*Exercise prompt*
Scan the records for "hfield". Show the matching lines.

- - - - -

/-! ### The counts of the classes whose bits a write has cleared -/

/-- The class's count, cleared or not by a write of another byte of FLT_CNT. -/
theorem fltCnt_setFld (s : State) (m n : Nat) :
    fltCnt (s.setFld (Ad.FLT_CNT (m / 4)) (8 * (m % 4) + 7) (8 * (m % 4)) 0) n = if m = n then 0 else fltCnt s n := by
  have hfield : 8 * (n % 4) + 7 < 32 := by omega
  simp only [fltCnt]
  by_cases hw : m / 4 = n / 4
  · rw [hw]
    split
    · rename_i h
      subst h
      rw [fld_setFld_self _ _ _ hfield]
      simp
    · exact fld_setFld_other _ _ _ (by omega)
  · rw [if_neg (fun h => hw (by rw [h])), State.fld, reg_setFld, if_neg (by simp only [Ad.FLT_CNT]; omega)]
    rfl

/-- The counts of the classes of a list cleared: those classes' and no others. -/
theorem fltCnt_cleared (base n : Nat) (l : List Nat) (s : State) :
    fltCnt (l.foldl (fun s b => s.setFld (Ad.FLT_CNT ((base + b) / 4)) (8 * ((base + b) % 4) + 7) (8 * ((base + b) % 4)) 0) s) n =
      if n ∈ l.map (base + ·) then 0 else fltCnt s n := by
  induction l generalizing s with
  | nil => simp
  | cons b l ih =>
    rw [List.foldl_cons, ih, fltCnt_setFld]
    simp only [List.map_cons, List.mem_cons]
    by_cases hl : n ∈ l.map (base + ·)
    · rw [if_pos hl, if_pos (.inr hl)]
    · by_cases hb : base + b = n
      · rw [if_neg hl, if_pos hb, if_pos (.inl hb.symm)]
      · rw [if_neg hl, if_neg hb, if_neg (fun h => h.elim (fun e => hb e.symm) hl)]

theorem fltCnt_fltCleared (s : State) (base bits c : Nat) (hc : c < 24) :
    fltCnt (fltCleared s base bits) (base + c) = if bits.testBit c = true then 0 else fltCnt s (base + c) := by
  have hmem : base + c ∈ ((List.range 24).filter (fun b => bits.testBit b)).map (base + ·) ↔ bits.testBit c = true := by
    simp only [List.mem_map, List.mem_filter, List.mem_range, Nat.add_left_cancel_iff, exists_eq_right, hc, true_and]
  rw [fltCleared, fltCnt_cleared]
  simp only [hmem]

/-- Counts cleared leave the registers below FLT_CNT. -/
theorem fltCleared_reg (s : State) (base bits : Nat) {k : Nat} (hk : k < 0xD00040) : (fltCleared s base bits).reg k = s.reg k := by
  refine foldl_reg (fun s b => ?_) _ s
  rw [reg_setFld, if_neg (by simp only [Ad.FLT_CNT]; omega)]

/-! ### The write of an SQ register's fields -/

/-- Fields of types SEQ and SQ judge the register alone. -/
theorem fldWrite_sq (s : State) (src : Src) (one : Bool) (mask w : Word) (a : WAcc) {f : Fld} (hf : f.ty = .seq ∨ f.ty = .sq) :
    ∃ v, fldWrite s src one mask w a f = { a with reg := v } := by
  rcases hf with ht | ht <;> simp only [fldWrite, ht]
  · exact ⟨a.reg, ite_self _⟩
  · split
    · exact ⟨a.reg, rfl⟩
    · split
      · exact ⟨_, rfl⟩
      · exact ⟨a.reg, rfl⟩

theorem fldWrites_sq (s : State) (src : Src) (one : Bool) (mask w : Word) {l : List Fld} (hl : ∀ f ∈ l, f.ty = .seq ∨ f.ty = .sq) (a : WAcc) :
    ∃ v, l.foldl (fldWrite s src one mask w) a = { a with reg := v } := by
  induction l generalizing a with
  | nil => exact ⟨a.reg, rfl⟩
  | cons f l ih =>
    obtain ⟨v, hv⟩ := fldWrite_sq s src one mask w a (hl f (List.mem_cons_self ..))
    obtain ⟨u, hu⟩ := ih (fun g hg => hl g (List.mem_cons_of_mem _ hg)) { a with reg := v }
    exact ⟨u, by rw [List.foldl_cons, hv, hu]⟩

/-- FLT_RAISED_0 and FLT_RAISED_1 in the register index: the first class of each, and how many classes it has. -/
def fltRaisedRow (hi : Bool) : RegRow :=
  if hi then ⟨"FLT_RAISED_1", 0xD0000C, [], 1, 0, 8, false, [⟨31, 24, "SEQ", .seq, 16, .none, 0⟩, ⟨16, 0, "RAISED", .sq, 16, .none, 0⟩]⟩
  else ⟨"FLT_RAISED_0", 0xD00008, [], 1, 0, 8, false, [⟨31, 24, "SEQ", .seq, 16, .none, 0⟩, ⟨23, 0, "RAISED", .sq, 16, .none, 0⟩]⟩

- - - - -

*Solution to the problem*
  have hfield : 8 * (n % 4) + 7 < 32 := by omega
      rw [fld_setFld_self _ _ _ hfield]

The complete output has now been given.